In this case, for a compote for example, you will probably add a little water to start the cooking. It's indicated in a lot of recipes, and you may be used to doing it that way, no worries, it's very classic. It works of course, but it's not great this addition of water : it will have to go away afterwards (longer cooking time) and it will make your fruits taste a little bit less spicy.
Can we do better?
Yes, much better, you have to play on the "syrup" effect between sugar and fruits. When you mix sugar and fruit together, the sugar, which is hygroscopic, pumps the water from the fruit with which it mixes to form a natural syrup.
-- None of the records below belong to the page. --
-- ==== Sys2Proof/Syntax.lean ====
section
/-! DEFINITION. The instructions of Varpol and the steps of the device: one constructor for each row of
spec/opcode_table.json. A word row carries the bit fields of its word; a step row (a step the
device takes by itself or at the request of the world outside) carries the numbers that say which
wave, queue, engine or register the step concerns. -/

namespace Sys2Proof

/-- A 7-bit operand specifier (02 R56, 05 R175): v0-v95, o0-o7, l0-l7, s0-s15. -/
abbrev Spec := BitVec 7

/-- A scalar register number, s0-s63 (05 R174). -/
abbrev SReg := BitVec 6

/-- A rounding modifier (03 R101), coded as 05 R181 codes it. -/
inductive RM where
  | rn
  | rz
  | ru
  | rd
  | rs
  deriving DecidableEq, Repr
This syrup, as tasty as your fruit, is much better for the start of your future compote or jam.
How to make it?
1) Prepare your fruits, cut them into small pieces, here rhubarb, put in the cooking pot.
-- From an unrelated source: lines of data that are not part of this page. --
/-- The exponent bias (03 R96). -/
def Fmt.bias (f : Fmt) : Nat := 2 ^ (f.eb - 1) - 1
/-- The exponent of the smallest normal value (03 R97). -/
def Fmt.emin (f : Fmt) : Int := 1 - (f.bias : Int)
/-- The exponent of the binade above the largest finite value (03 R106): 2^(emax+1). -/
def Fmt.etop (f : Fmt) : Int := if f.ieee then (f.bias : Int) + 1 else (f.bias : Int) + 2
/-- Width without the sign bit. -/
def Fmt.mag (f : Fmt) : Nat := f.eb + f.fb
/-- The precision p (03 R96). -/
def Fmt.prec (f : Fmt) : Nat := f.fb + 1
/-- The bits of the largest finite value (03 R97). -/
def Fmt.maxFin (f : Fmt) : Nat := if f.ieee then (2 ^ f.eb - 1) * 2 ^ f.fb - 1 else 2 ^ f.mag - 2
/-- The bits of infinity, in the formats that have it (03 R97). -/
def Fmt.infBits (f : Fmt) : Nat := (2 ^ f.eb - 1) * 2 ^ f.fb
/-- The canonical NaN (03 R97, R99). -/
def Fmt.qnan (f : Fmt) : Nat :=
  if f.ieee then (2 ^ f.eb - 1) * 2 ^ f.fb + 2 ^ (f.fb - 1) else 2 ^ f.mag - 1
/-- The sign bit. -/
def Fmt.signBit (f : Fmt) (neg : Bool) : Nat := if neg then 2 ^ f.mag else 0

/-- A decoded value (03 R96): finite values are ± n/d exactly. -/
inductive FV where
  | nan (signalling : Bool)
  | inf (neg : Bool)
  | fin (neg : Bool) (n d : Nat)
  deriving DecidableEq, Repr

/-- The magnitude k × 2^e as a ratio. -/
def dyadic (k : Nat) (e : Int) : Nat × Nat :=
  if 0 ≤ e then (k * 2 ^ e.toNat, 1) else (k, 2 ^ (-e).toNat)

/-- Decode a bit pattern (03 R96, R99). -/
def fdec (f : Fmt) (bits : Nat) : FV :=
  let neg := tst bits f.mag
  let e := bitsAt bits f.fb f.eb
  let fr := bitsAt bits 0 f.fb
  if f.ieee && e == 2 ^ f.eb - 1 then
    if fr == 0 then .inf neg else .nan (f.snan && !tst fr (f.fb - 1))
  else if !f.ieee && bitsAt bits 0 f.mag == 2 ^ f.mag - 1 then .nan false
  else if e == 0 then
    let q := dyadic fr (f.emin - f.fb)
    .fin neg q.1 q.2
  else
    let q := dyadic (2 ^ f.fb + fr) (f.emin - f.fb + (e - 1 : Nat))
    .fin neg q.1 q.2

/-- The flag bits of `aflag` (02 R76). -/
def fNV : Nat := 1
def fDZ : Nat := 2
def fOF : Nat := 4
def fUF : Nat := 8
def fNX : Nat := 16

/-- How one rounding is made: a static mode (03 R101), a drawn direction (which is `ru` or `rd`), or
stochastic-proportional with its word (03 R106). -/
inductive Rnd where
  | rn
  | rz
  | ru
  | rd
  | sp (word : Nat)
  deriving DecidableEq, Repr

/-- An exact result before rounding. `cancel` is a zero that a sum of nonzero or opposite terms makes. -/
inductive Ex where
  | nan
  | inf (neg : Bool)
  | zero (neg : Bool)
  | cancel
  | fin (neg : Bool) (n d : Nat)
  deriving DecidableEq, Repr

/-- An exact result with the flags its operation set. -/
structure Exact where
  v : Ex
  fl : Nat
  deriving DecidableEq, Repr

/-- Delivered bits and flags. -/
structure FRes where
  bits : Nat
  fl : Nat
  deriving DecidableEq, Repr

/-- ⌊log2 (n/d)⌋ for positive n and d. -/
def ilog (n d : Nat) : Int :=
  let e : Int := (n.log2 : Int) - (d.log2 : Int)
  let below := if 0 ≤ e then n < d * 2 ^ e.toNat else n * 2 ^ (-e).toNat < d
  if below then e - 1 else e

/-- n/d in units of 2^q: whole units, remainder, and the divisor of the remainder. -/
def units (n d : Nat) (q : Int) : Nat × Nat × Nat :=
  let a := if 0 ≤ q then n else n * 2 ^ (-q).toNat
  let b := if 0 ≤ q then d * 2 ^ q.toNat else d
  (a / b, a % b, b)

/-- Whether a magnitude k + r/b (0 < r < b) rounds up in magnitude (03 R101, R106). -/
def roundsUp (rule : Rnd) (neg : Bool) (k r b : Nat) : Bool :=
  if r == 0 then false else
  match rule with
  | .rn => decide (b < 2 * r) || (2 * r == b && k % 2 == 1)
  | .rz => false
  | .ru => !neg
  | .rd => neg
  | .sp w =>
    if neg then !decide (w < (b - r) * 2 ^ 32 / b) else decide (w < r * 2 ^ 32 / b)

/-- The magnitude bits, beyond the largest finite value too, of n/d rounded with the exponent not
below `lo`. -/
def roundMag (f : Fmt) (rule : Rnd) (neg : Bool) (n d : Nat) : Nat × Bool :=
  let e := max (ilog n d) f.emin
  let q := e - f.fb
  let u := units n d q
  let k := if roundsUp rule neg u.1 u.2.1 u.2.2 then u.1 + 1 else u.1
  ((e - f.emin).toNat * 2 ^ f.fb + k, u.2.1 != 0)

/-- The exact value rounded with unbounded exponent lies strictly below the smallest normal (03 R98). -/
def tiny (f : Fmt) (rule : Rnd) (neg : Bool) (n d : Nat) : Bool :=
  let e := ilog n d
  if f.emin ≤ e then false
  else
    let u := units n d (e - f.fb)
    let k := if roundsUp rule neg u.1 u.2.1 u.2.2 then u.1 + 1 else u.1
    !(e + 1 == f.emin && k == 2 ^ (f.fb + 1))

/-- What an overflowing rounding delivers (03 R98, R100, R106); `top` says that the stand-in of the
stochastic-proportional rule was chosen. -/
def overflowBits (f : Fmt) (rule : Rnd) (sat : Bool) (neg : Bool) : Nat :=
  if sat then f.maxFin
  else if !f.ieee then f.qnan
  else
    match rule with
    | .rn => f.infBits
    | .rz => f.maxFin
    | .ru => if neg then f.maxFin else f.infBits
    | .rd => if neg then f.infBits else f.maxFin
    | .sp _ => f.infBits

/-- Overflow as delivered, OF and NX set. A canonical NaN has positive sign (03 R99). -/
def overflow (f : Fmt) (rule : Rnd) (sat neg : Bool) : FRes :=
  let b := overflowBits f rule sat neg
  ⟨(if !sat && !f.ieee then b else b + f.signBit neg), fOF + fNX⟩

/-- Round a positive ratio once into a format (03 R98, R100, R106). -/
def roundFin (f : Fmt) (rule : Rnd) (sat : Bool) (neg : Bool) (n d : Nat) : FRes :=
  let ordinary : FRes :=
    let m := roundMag f rule neg n d
    if f.maxFin < m.1 then overflow f rule sat neg
    else
      ⟨m.1 + f.signBit neg,
        if m.2 then fNX + (if tiny f rule neg n d then fUF else 0) else 0⟩
  match rule with
  | .sp w =>
    let top := dyadic 1 f.etop
    if top.1 * d ≤ n * top.2 then overflow f rule sat neg
    else if f.ieee then ordinary
    else
      -- E4M3: between 448 and 512 the neighbours are those two values
      if n ≤ 448 * d then ordinary
      else
        let r := n - 448 * d
        let b := 64 * d
        if roundsUp (.sp w) neg 0 r b then overflow f rule sat neg
        else ⟨f.maxFin + f.signBit neg, fNX⟩
  | _ => ordinary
2) Add the powdered sugar, mix briefly.
3) Wait, at least 2 hours, overnight if you want, let the sugar work and melt.
After this time, the syrup has started to form, you can see it by tilting the pan a little. It is pure fruit syrup, quite thick and tasty, the ideal texture to start your cooking which will be 100% fruit + sugar.
You can proceed like this with all fruits, for small ones and berries (cherries, blackcurrants, blackberries, raspberries, ...) no need to cut them but you will have to wait a little longer to see the syrup form.
To sum up
: When cooking fruit, do not add water, just let the fruit syrup have time to form.